- **Work order**
Once you find the line containing "def tbTime (s" in the data below, copy it and each following line exactly, up to and including the line containing "mkWord [(0, 16, if", and nothing else.

- **Information supplied**
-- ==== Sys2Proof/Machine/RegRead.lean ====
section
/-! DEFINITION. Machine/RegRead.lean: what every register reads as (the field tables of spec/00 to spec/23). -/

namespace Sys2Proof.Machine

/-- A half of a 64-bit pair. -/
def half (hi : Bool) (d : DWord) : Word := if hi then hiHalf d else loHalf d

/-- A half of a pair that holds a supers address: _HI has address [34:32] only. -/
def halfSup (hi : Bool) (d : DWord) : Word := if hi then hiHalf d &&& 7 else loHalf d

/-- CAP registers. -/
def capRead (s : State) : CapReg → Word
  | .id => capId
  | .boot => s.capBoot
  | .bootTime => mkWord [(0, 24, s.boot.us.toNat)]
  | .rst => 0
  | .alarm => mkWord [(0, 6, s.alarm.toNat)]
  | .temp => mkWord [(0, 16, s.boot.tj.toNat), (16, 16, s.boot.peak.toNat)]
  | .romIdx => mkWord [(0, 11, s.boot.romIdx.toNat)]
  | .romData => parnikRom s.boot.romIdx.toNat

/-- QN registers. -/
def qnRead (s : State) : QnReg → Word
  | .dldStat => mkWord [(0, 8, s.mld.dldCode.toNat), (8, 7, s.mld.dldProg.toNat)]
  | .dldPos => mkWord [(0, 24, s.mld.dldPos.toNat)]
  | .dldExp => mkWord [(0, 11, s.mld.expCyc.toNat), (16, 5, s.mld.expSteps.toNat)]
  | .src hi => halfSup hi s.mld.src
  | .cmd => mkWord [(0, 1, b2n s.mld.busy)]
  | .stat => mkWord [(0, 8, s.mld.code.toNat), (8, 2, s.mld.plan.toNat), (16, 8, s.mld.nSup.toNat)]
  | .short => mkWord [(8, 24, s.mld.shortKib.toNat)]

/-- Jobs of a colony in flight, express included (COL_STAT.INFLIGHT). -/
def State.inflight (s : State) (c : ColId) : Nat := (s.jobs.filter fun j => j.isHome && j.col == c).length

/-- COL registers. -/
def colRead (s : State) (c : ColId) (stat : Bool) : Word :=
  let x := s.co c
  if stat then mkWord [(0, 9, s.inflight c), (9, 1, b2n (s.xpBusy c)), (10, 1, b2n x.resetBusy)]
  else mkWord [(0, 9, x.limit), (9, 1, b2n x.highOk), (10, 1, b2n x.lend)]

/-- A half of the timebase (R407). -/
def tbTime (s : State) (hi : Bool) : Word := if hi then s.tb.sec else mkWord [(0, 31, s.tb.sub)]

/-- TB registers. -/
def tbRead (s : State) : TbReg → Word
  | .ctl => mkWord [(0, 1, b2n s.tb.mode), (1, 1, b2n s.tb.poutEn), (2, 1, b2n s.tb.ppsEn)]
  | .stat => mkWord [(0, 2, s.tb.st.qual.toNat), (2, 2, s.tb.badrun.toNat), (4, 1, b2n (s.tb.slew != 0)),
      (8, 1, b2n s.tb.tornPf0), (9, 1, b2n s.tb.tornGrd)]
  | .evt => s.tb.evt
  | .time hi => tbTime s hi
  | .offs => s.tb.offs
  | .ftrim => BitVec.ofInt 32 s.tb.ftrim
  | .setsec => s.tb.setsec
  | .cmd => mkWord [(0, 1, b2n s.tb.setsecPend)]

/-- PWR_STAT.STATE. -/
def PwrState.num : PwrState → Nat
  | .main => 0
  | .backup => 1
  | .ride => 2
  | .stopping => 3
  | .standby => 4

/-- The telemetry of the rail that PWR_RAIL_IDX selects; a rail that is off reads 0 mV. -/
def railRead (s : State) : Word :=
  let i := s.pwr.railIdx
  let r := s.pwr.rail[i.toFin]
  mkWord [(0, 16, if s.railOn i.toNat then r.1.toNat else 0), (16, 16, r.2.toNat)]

...

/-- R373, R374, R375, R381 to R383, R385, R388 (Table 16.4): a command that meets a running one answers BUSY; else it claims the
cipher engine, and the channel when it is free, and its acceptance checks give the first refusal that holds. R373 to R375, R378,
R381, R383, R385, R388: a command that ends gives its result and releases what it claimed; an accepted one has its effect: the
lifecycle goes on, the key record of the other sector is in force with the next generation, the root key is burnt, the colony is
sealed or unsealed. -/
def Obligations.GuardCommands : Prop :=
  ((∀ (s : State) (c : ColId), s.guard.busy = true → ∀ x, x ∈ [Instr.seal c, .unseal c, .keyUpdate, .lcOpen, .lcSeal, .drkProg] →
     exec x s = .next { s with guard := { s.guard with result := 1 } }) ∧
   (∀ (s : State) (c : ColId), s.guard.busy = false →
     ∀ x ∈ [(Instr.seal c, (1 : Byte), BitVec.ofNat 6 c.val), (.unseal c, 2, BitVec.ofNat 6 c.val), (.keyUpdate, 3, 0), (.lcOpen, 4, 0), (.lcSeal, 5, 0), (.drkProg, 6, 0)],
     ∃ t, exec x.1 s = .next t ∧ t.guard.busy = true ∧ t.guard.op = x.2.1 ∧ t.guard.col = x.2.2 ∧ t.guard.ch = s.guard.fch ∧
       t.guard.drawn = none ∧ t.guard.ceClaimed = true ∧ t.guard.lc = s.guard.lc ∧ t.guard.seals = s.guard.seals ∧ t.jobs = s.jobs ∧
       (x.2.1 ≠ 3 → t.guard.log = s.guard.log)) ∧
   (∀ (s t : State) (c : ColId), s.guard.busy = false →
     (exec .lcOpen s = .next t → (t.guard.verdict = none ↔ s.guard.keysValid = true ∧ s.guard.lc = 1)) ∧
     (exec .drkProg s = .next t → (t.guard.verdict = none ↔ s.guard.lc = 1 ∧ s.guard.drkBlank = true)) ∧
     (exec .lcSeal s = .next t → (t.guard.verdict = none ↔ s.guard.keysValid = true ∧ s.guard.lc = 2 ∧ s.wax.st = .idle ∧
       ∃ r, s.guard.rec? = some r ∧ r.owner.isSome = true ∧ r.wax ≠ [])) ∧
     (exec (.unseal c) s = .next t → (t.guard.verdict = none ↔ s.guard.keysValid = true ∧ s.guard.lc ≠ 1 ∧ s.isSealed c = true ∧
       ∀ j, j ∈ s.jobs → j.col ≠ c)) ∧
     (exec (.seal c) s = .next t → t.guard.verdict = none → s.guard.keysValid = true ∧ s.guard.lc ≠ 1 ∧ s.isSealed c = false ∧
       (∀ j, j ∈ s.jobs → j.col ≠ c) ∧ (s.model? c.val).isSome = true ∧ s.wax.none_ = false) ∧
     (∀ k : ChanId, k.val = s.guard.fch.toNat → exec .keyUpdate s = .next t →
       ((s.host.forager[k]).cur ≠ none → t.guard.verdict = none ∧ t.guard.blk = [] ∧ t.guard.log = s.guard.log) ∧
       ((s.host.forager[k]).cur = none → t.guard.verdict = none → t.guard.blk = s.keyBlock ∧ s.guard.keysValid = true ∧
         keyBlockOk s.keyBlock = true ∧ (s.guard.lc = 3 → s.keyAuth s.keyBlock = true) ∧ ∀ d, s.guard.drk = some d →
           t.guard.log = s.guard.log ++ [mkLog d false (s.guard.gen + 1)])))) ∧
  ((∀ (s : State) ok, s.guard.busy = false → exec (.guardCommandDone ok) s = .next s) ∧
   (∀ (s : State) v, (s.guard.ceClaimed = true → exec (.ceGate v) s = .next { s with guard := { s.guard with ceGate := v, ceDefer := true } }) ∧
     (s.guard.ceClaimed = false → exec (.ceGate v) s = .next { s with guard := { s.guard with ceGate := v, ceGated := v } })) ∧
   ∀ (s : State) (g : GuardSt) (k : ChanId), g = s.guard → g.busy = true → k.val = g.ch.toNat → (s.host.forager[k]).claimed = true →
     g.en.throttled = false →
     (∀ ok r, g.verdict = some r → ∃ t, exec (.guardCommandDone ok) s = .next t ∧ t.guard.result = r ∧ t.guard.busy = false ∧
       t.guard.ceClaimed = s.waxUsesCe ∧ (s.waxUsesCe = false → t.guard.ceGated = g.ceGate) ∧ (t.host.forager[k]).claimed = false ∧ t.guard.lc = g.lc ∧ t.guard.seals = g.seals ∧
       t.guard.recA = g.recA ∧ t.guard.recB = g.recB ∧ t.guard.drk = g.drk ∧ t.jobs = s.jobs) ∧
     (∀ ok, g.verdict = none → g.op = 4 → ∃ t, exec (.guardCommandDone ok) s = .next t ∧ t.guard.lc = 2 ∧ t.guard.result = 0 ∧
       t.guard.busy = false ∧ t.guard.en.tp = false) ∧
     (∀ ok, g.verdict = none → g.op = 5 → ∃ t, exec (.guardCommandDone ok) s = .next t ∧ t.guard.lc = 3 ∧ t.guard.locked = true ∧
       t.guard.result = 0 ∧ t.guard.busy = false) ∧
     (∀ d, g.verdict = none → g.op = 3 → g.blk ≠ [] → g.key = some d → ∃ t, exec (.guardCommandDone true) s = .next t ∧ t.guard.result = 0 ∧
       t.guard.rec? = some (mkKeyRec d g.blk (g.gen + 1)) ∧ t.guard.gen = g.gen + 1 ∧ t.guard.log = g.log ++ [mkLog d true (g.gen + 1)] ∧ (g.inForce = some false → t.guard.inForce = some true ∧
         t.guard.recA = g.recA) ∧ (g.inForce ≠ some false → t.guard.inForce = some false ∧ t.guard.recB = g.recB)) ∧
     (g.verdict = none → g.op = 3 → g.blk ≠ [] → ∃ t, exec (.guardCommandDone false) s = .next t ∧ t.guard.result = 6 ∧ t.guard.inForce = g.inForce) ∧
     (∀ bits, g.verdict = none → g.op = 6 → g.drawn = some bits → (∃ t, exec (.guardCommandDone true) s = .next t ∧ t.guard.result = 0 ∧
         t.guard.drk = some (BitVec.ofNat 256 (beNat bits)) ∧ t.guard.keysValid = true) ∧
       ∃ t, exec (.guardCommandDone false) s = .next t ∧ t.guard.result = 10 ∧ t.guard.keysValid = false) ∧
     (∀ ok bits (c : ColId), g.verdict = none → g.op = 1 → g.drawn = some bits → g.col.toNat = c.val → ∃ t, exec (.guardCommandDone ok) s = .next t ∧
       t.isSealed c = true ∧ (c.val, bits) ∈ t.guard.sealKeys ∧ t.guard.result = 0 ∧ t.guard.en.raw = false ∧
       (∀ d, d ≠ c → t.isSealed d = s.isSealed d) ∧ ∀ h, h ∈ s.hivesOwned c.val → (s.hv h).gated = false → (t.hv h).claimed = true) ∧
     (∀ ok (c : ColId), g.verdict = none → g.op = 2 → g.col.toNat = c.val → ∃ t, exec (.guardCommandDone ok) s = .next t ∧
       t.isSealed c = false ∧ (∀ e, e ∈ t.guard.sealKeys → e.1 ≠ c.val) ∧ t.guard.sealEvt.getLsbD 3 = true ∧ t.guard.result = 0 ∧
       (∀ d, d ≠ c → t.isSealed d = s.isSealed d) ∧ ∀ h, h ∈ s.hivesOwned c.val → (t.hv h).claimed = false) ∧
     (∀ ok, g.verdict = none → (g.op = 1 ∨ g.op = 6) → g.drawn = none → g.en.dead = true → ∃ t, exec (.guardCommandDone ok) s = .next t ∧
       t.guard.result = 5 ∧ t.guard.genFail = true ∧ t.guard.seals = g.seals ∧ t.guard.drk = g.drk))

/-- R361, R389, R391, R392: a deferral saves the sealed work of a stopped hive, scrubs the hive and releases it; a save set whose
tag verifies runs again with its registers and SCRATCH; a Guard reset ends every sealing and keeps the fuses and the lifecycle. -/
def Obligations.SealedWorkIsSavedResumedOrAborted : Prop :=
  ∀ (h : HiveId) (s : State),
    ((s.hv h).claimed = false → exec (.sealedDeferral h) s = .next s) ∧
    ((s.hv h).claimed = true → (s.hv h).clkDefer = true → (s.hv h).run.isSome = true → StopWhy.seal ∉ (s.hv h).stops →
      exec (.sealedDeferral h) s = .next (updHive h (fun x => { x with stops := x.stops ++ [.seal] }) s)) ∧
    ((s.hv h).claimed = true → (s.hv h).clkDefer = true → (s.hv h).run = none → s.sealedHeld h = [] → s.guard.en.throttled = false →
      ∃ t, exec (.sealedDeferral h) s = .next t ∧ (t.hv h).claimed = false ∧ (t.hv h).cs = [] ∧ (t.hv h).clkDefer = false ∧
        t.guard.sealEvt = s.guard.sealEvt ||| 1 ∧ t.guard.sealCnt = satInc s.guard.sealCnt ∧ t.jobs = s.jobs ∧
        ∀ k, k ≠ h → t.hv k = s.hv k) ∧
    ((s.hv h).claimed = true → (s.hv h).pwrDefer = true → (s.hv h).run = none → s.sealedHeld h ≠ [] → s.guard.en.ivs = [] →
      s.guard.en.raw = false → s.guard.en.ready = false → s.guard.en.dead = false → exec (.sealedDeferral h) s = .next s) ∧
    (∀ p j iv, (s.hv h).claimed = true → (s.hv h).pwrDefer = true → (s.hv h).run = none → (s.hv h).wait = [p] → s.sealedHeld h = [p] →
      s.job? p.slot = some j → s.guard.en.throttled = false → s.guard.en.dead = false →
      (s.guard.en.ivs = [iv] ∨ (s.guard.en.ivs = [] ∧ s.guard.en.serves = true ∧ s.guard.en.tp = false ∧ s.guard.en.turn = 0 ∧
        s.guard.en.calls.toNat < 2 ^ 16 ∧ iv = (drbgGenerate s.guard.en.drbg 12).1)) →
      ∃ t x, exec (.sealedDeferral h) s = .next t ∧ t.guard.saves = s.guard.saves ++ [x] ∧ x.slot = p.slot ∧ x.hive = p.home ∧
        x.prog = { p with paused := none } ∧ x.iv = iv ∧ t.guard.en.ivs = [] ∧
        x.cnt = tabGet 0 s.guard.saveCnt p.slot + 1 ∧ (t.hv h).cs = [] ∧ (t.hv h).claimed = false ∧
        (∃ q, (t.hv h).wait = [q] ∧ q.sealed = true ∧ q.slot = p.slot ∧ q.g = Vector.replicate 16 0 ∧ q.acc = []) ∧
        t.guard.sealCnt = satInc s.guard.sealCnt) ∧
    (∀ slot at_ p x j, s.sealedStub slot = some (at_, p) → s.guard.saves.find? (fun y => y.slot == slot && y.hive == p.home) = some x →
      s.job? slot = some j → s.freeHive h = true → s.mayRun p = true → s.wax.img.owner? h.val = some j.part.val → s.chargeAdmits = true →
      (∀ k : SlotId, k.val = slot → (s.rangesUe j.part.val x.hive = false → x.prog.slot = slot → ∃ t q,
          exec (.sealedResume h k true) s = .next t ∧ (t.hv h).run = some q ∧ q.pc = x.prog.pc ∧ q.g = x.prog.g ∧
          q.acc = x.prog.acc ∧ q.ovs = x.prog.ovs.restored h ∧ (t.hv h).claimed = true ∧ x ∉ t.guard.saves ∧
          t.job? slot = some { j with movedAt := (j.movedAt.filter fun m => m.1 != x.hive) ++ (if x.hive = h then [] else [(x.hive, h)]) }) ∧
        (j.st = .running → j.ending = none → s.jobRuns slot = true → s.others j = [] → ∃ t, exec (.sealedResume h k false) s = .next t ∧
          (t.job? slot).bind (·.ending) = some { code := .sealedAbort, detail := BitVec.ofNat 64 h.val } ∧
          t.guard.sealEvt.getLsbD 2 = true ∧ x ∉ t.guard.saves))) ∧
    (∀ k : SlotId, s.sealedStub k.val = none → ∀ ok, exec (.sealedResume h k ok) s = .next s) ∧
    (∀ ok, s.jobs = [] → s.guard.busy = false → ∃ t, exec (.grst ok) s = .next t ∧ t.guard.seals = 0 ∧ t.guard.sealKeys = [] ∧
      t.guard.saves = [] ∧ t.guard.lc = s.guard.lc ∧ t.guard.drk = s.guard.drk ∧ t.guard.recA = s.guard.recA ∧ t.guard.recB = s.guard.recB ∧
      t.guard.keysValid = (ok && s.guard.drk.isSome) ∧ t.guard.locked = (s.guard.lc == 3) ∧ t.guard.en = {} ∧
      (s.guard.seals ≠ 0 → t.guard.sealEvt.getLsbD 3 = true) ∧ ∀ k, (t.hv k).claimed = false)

- **Solution**
def tbTime (s : State) (hi : Bool) : Word := if hi then s.tb.sec else mkWord [(0, 31, s.tb.sub)]

/-- TB registers. -/
def tbRead (s : State) : TbReg → Word
  | .ctl => mkWord [(0, 1, b2n s.tb.mode), (1, 1, b2n s.tb.poutEn), (2, 1, b2n s.tb.ppsEn)]
  | .stat => mkWord [(0, 2, s.tb.st.qual.toNat), (2, 2, s.tb.badrun.toNat), (4, 1, b2n (s.tb.slew != 0)),
      (8, 1, b2n s.tb.tornPf0), (9, 1, b2n s.tb.tornGrd)]
  | .evt => s.tb.evt
  | .time hi => tbTime s hi
  | .offs => s.tb.offs
  | .ftrim => BitVec.ofInt 32 s.tb.ftrim
  | .setsec => s.tb.setsec
  | .cmd => mkWord [(0, 1, b2n s.tb.setsecPend)]

/-- PWR_STAT.STATE. -/
def PwrState.num : PwrState → Nat
  | .main => 0
  | .backup => 1
  | .ride => 2
  | .stopping => 3
  | .standby => 4

/-- The telemetry of the rail that PWR_RAIL_IDX selects; a rail that is off reads 0 mV. -/
def railRead (s : State) : Word :=
  let i := s.pwr.railIdx
  let r := s.pwr.rail[i.toFin]
  mkWord [(0, 16, if s.railOn i.toNat then r.1.toNat else 0), (16, 16, r.2.toNat)]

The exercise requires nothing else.